#### Your objective
Stopping at the line that holds "theorem Quiet.on_advanceTo (t", repeat the lines below exactly, starting from the very first and including that final line.
Content starts
theorem Quiet.on_setSource (i : SourceNo) (r : Source) (s : State) (h : P s) : P
    (setSource i r s) := k.on_other h rfl rfl
theorem Quiet.on_setSync (c : SyncNo) (r : SyncChan) (s : State) (h : P s) : P (setSync c r s) := k.on_other h rfl rfl
theorem Quiet.on_setQueue (q : List QueueEntry) (s : State) (h : P s) : P (setQueue q s) := k.on_other h rfl rfl
theorem Quiet.on_setLimits (l : SyncLimits) (s : State) (h : P s) : P (setLimits l s) := k.on_other h rfl rfl
theorem Quiet.on_setTankRec (i : SourceNo) (r : Tank) (s : State) (h : P s) : P
    (setTankRec i r s) := k.on_other h rfl rfl
theorem Quiet.on_setPrice (v : Nat) (s : State) (h : P s) : P (setPrice v s) := k.on_other h rfl rfl
theorem Quiet.on_setDelivery (d : SlotNo) (r : Option Delivery) (s : State) (h : P s) : P (setDelivery d r s) :=
  k.on_other h rfl rfl
theorem Quiet.on_setLastEnded (i : SourceNo) (r : Option Delivery) (s : State) (h : P s) : P (setLastEnded i r s) :=
  k.on_other h rfl rfl
theorem Quiet.on_setReturns (l : List ReturnEntry) (s : State) (h : P s) : P (setReturns l s) := k.on_other h rfl rfl
theorem Quiet.on_setFill (i : SourceNo) (b : Bool) (s : State) (h : P s) : P (setFill i b s) := k.on_other h rfl rfl
theorem Quiet.on_setFillUnread (i : SourceNo) (b : Bool) (s : State) (h : P s) : P (setFillUnread i b s) :=
  k.on_other h rfl rfl
theorem Quiet.on_setWatch (w : WatchNo) (r : Watch) (s : State) (h : P s) : P (setWatch w r s) := k.on_other h rfl rfl
theorem Quiet.on_advanceTo (t : Nat) (s : State) (h : P s) : P (advanceTo t s) := k.on_other h rfl rfl
theorem Quiet.on_advanceToMs (t : Nat) (s : State) (h : P s) : P (advanceToMs t s) := k.on_other h rfl rfl
theorem Quiet.on_modSource (i : SourceNo) (f : Source → Source) (s : State) (h : P s) : P (modSource i f s) :=
  k.on_other h rfl rfl
theorem Quiet.on_modDelivery (d : SlotNo) (f : Delivery → Delivery) (s : State) (h : P s) : P (modDelivery d f s) :=
  k.on_other h rfl rfl
theorem Quiet.on_modWatch (w : WatchNo) (f : Watch → Watch) (s : State) (h : P s) : P
    (modWatch w f s) := k.on_other h rfl rfl
theorem Quiet.on_resetRuns (s : State) (h : P s) : P (resetRuns s) := k.on_other h rfl rfl
theorem Quiet.on_eachWatch (mask : Word) (f : Watch → Watch) (s : State) (h : P s) : P (eachWatch mask f s) :=
  k.on_other h (by simp only [eachWatch]) (by simp only [eachWatch])
theorem Quiet.on_syncCrossing (n : SupplyNo) (x : Input) (time period : Nat) (s : State) (h : P s) :
    P (syncCrossing n x time period s) := k.on_other h rfl rfl
omit k in
theorem Quiet.on_refuse (_ : Quiet P) (e : Status) (s : State) (h : P s) : P (refuse e s).state := h

theorem Quiet.on_raise (d : Detail) (who : StationNo → Station → Bool) (s : State) (h : P s) : P (raise d who s) :=
  k.on_other h (by simp) (by simp)
theorem Quiet.on_logAppend (kind : LogKind) (subject v1 v2 : Option Nat) (s : State) (h : P s) :
    P (logAppend kind subject v1 v2 s) := k.on_other h (by simp) (by simp)

theorem Quiet.on_modSlot (n : SupplyNo) (f : Transfer → Transfer) (s : State) (h : P s)
    (g : ∀ t : Transfer, (f t).ticket = t.ticket ∧ ((f t).result = none → t.result = none)) : P (modSlot n f s) :=
  k.slot n f s g h

theorem Quiet.on_modSupply (n : SupplyNo) (f : Supply → Supply) (s : State) (h : P s)
    (g : ∀ r x, ((f r).inputs.get x).aux = (r.inputs.get x).aux ∧
      (((f r).inputs.get x).closePulse = (r.inputs.get x).closePulse ∨ ((f r).inputs.get x).closePulse = none)) :
    P (modSupply n f s) := by
  refine k.panel s _ rfl (fun m x => ?_) h
  by_cases e : n = m
  · subst e
    simpa [modSupply, setSupply, State.input, State.supply] using g (s.supply n) x
  · simp [modSupply, setSupply, State.input, State.supply, e]

theorem Quiet.on_modInput (n : SupplyNo) (x : Input) (f : InputRec → InputRec) (s : State) (h : P s)
    (g : ∀ r, (f r).aux = r.aux ∧ ((f r).closePulse = r.closePulse ∨ (f r).closePulse = none)) :
    P (modInput n x f s) := by
  refine k.panel s _ rfl (fun m y => ?_) h
  by_cases e : n = m
  · subst e
    cases x <;> cases y <;>
      simp [modInput, setInput, setSupply, State.input, State.supply, Abc.get, Abc.put, g]
  · simp [modInput, setInput, setSupply, State.input, State.supply, e]

theorem Quiet.on_showHoldAll (value : Bool) (s : State) (h : P s) : P (showHoldAll value s) := by
  refine k.panel s _ rfl (fun n x => ?_) h
  have e : (showHoldAll value s).input n x = s.input n x := by
    by_cases d : (look s.sup n).defined = true <;> simp [showHoldAll, State.input, State.supply, d]
  rw [e]
  exact ⟨rfl, .inl rfl⟩

/-- A pulse to open asserts no close pulse. -/
theorem Quiet.on_startPulse (n : SupplyNo) (x : Input) (restart : Bool) (s : State) (h : P s) :
    P (startPulse n x .toOpen restart s) := by
  unfold startPulse
  exact k.on_modInput n x _ s h fun _ => ⟨rfl, .inl rfl⟩

theorem Quiet.on_commandClose (n : SupplyNo) (x : Input) (s : State) (h : P s) : P (commandClose n x false s) :=
  k.close n x s h

/-! ## Machine/Sync.lean -/

theorem Quiet.on_grantChannel (c : SyncNo) (n : SupplyNo) (s : State) (h : P s) :
    P (grantChannel c n s) := by
  unfold grantChannel
  try dsimp only
  (repeat' split) <;> (with_reducible repeat' first | exact h | apply k.on_setSync)

theorem Quiet.on_requestChannel (n : SupplyNo) (s : State) (h : P s) :
    P (requestChannel n s) := by
  unfold requestChannel
  try dsimp only
  (repeat' split) <;> (with_reducible repeat' first
      | exact h | apply k.on_setQueue | apply k.on_modSlot | apply k.on_grantChannel) <;>
    exact fun _ => ⟨rfl, id⟩

theorem Quiet.on_releaseChannel (ticket : Nat) (s : State) (h : P s) :
    P (releaseChannel ticket s) := by
  unfold releaseChannel
  try dsimp only
  (repeat' split) <;> (with_reducible repeat' first
      | exact h | apply k.on_setSync | apply k.on_setQueue | apply k.on_grantChannel)

/-! ## Machine/Admission.lean -/

theorem Quiet.on_openOrigin (n : SupplyNo) (t : Transfer) (s : State) (h : P s) :
    P (openOrigin n t s) := by
  unfold openOrigin
  try dsimp only
  (repeat' split) <;> (with_reducible repeat' first | exact h | apply k.on_startPulse)

theorem Quiet.on_enterOpening (n : SupplyNo) (s : State) (h : P s) :
    P (enterOpening n s) := by
  unfold enterOpening
  try dsimp only
  (repeat' split) <;> (with_reducible repeat' first | exact h | apply k.on_modSlot | apply k.on_openOrigin) <;>
    exact fun _ => ⟨rfl, id⟩

theorem Quiet.on_enterDead (n : SupplyNo) (s : State) (h : P s) :
    P (enterDead n s) := by
  unfold enterDead
  try dsimp only
  (repeat' split) <;> (with_reducible repeat' first | exact h | apply k.on_modSlot) <;>
    exact fun _ => ⟨rfl, id⟩

theorem Quiet.on_enterClosing (n : SupplyNo) (s : State) (h : P s) :
    P (enterClosing n s) := by
  unfold enterClosing
  try dsimp only
  (repeat' split) <;> (with_reducible repeat' first | exact h | apply k.on_modSlot | apply k.on_commandClose) <;>
    exact fun _ => ⟨rfl, id⟩

theorem Quiet.on_enterReclose (n : SupplyNo) (result : Result) (s : State) (h : P s) :
    P (enterReclose n result s) := by
  unfold enterReclose
  try dsimp only
  (repeat' split) <;> (with_reducible repeat' first | exact h | apply k.on_modSlot | apply k.on_commandClose) <;>
    exact fun _ => ⟨rfl, id⟩

theorem Quiet.on_enterParallelOpen (n : SupplyNo) (s : State) (h : P s) :
    P (enterParallelOpen n s) := by
  unfold enterParallelOpen
  try dsimp only
  (repeat' split) <;> (with_reducible repeat' first | exact h | apply k.on_modSlot | apply k.on_openOrigin) <;>
    exact fun _ => ⟨rfl, id⟩

theorem Quiet.on_enterSettle (n : SupplyNo) (s : State) (h : P s) :
    P (enterSettle n s) := by
  unfold enterSettle
  try dsimp only
  (repeat' split) <;> (with_reducible repeat' first | exact h | apply k.on_modSlot) <;>
    exact fun _ => ⟨rfl, id⟩

theorem Quiet.on_enterSyncWait (n : SupplyNo) (s : State) (h : P s) :
    P (enterSyncWait n s) := by
  unfold enterSyncWait
  try dsimp only
  (repeat' split) <;> (with_reducible repeat' first | exact h | apply k.on_modSlot | apply k.on_requestChannel) <;>
    exact fun _ => ⟨rfl, id⟩

theorem Quiet.on_feedFrom (n : SupplyNo) (closed : Option Input) (record : Option SourceNo) (s : State)
    (h : P s) :
    P (feedFrom n closed record s) := by
  unfold feedFrom
  try dsimp only
  (repeat' split) <;> (with_reducible repeat' first
      | exact h | apply k.on_modSupply) <;>
    exact fun _ x => by cases x <;> exact ⟨rfl, .inl rfl⟩

theorem Quiet.on_enterFirst (n : SupplyNo) (m : ModeEff) (s : State) (h : P s) :
    P (enterFirst n m s) := by
  unfold enterFirst
  try dsimp only
  (repeat' split) <;> (with_reducible repeat' first
      | exact h | apply k.on_enterOpening | apply k.on_enterClosing | apply k.on_enterSyncWait)

theorem Quiet.on_setClaim (c : Chosen) (s : State) (h : P s) :
    P (setClaim c s) := by
  unfold setClaim
  try dsimp only
  (repeat' split) <;> (with_reducible repeat' first | exact h | apply k.on_modSource)

theorem Quiet.on_restoreRefused (n : SupplyNo) (e : Status) (s : State) (h : P s) :
    P (restoreRefused n e s) := by
  unfold restoreRefused
  try dsimp only
  (repeat' split) <;> (with_reducible repeat' first
      | exact h | apply k.on_modSupply) <;>
    exact fun _ x => by cases x <;> exact ⟨rfl, .inl rfl⟩

/-! ## Machine/Moves.lean -/

theorem Quiet.on_reportBlock (d : SlotNo) (n : SupplyNo) (why : StatusOrResult) (s : State) (h : P s) :
    P (reportBlock d n why s) := by
  unfold reportBlock
  try dsimp only
  (repeat' split) <;> (with_reducible repeat' first
      | exact h | apply k.on_modDelivery | apply k.on_raise | apply k.on_logAppend)

theorem Quiet.on_putReturn (e : ReturnEntry) (s : State) (h : P s) :
    P (putReturn e s) := by
  unfold putReturn
  try dsimp only
  (repeat' split) <;> (with_reducible repeat' first | exact h | apply k.on_setReturns)

theorem Quiet.on_dropReturn (n : SupplyNo) (s : State) (h : P s) :
    P (dropReturn n s) := by
  unfold dropReturn
  try dsimp only
  (repeat' split) <;> (with_reducible repeat' first | exact h | apply k.on_setReturns)

theorem Quiet.on_abandonReturn (e : ReturnEntry) (s : State) (h : P s) :
    P (abandonReturn e s) := by
  unfold abandonReturn
  try dsimp only
  (repeat' split) <;> (with_reducible repeat' first
      | exact h | apply k.on_raise | apply k.on_logAppend | apply k.on_dropReturn)

theorem Quiet.on_unloadFailed (d : SlotNo) (n : SupplyNo) (result : Result) (s : State) (h : P s) :
    P (unloadFailed d n result s) := by
  unfold unloadFailed
  try dsimp only
  (repeat' split) <;> (with_reducible repeat' first | exact h | apply k.on_modDelivery | apply k.on_reportBlock)

theorem Quiet.on_tellUnloadFailed (n : SupplyNo) (t : Transfer) (result : Result) (s : State) (h : P s) :
    P (tellUnloadFailed n t result s) := by
  unfold tellUnloadFailed
  try dsimp only
  (repeat' split) <;> (with_reducible repeat' first
      | exact h | apply k.on_setLastEnded | apply k.on_unloadFailed)

theorem Quiet.on_tellReturnFailed (t : Transfer) (result : Result) (s : State) (h : P s) :
    P (tellReturnFailed t result s) := by
  unfold tellReturnFailed
  try dsimp only
  (repeat' split) <;> (with_reducible repeat' first | exact h | apply k.on_putReturn | apply k.on_abandonReturn)

/-! ## Machine/Preempt.lean -/

theorem Quiet.on_closeWindows (n : SupplyNo) (s : State) (h : P s) :
    P (closeWindows n s) := by
  unfold closeWindows
  try dsimp only
  (repeat' split) <;> (with_reducible repeat' first
      | exact h | apply k.on_modSupply) <;>
    exact fun _ x => by cases x <;> exact ⟨rfl, .inl rfl⟩

theorem Quiet.on_reportEnd (n : SupplyNo) (t : Transfer) (result : Result) (s : State) (h : P s) :
    P (reportEnd n t result s) := by
  unfold reportEnd
  try dsimp only
  (repeat' split) <;> (with_reducible repeat' first | exact h | apply k.on_raise | apply k.on_logAppend)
Content ends
#### Answer to this task
theorem Quiet.on_setSource (i : SourceNo) (r : Source) (s : State) (h : P s) : P
    (setSource i r s) := k.on_other h rfl rfl
theorem Quiet.on_setSync (c : SyncNo) (r : SyncChan) (s : State) (h : P s) : P (setSync c r s) := k.on_other h rfl rfl
theorem Quiet.on_setQueue (q : List QueueEntry) (s : State) (h : P s) : P (setQueue q s) := k.on_other h rfl rfl
theorem Quiet.on_setLimits (l : SyncLimits) (s : State) (h : P s) : P (setLimits l s) := k.on_other h rfl rfl
theorem Quiet.on_setTankRec (i : SourceNo) (r : Tank) (s : State) (h : P s) : P
    (setTankRec i r s) := k.on_other h rfl rfl
theorem Quiet.on_setPrice (v : Nat) (s : State) (h : P s) : P (setPrice v s) := k.on_other h rfl rfl
theorem Quiet.on_setDelivery (d : SlotNo) (r : Option Delivery) (s : State) (h : P s) : P (setDelivery d r s) :=
  k.on_other h rfl rfl
theorem Quiet.on_setLastEnded (i : SourceNo) (r : Option Delivery) (s : State) (h : P s) : P (setLastEnded i r s) :=
  k.on_other h rfl rfl
theorem Quiet.on_setReturns (l : List ReturnEntry) (s : State) (h : P s) : P (setReturns l s) := k.on_other h rfl rfl
theorem Quiet.on_setFill (i : SourceNo) (b : Bool) (s : State) (h : P s) : P (setFill i b s) := k.on_other h rfl rfl
theorem Quiet.on_setFillUnread (i : SourceNo) (b : Bool) (s : State) (h : P s) : P (setFillUnread i b s) :=
  k.on_other h rfl rfl
theorem Quiet.on_setWatch (w : WatchNo) (r : Watch) (s : State) (h : P s) : P (setWatch w r s) := k.on_other h rfl rfl
theorem Quiet.on_advanceTo (t : Nat) (s : State) (h : P s) : P (advanceTo t s) := k.on_other h rfl rfl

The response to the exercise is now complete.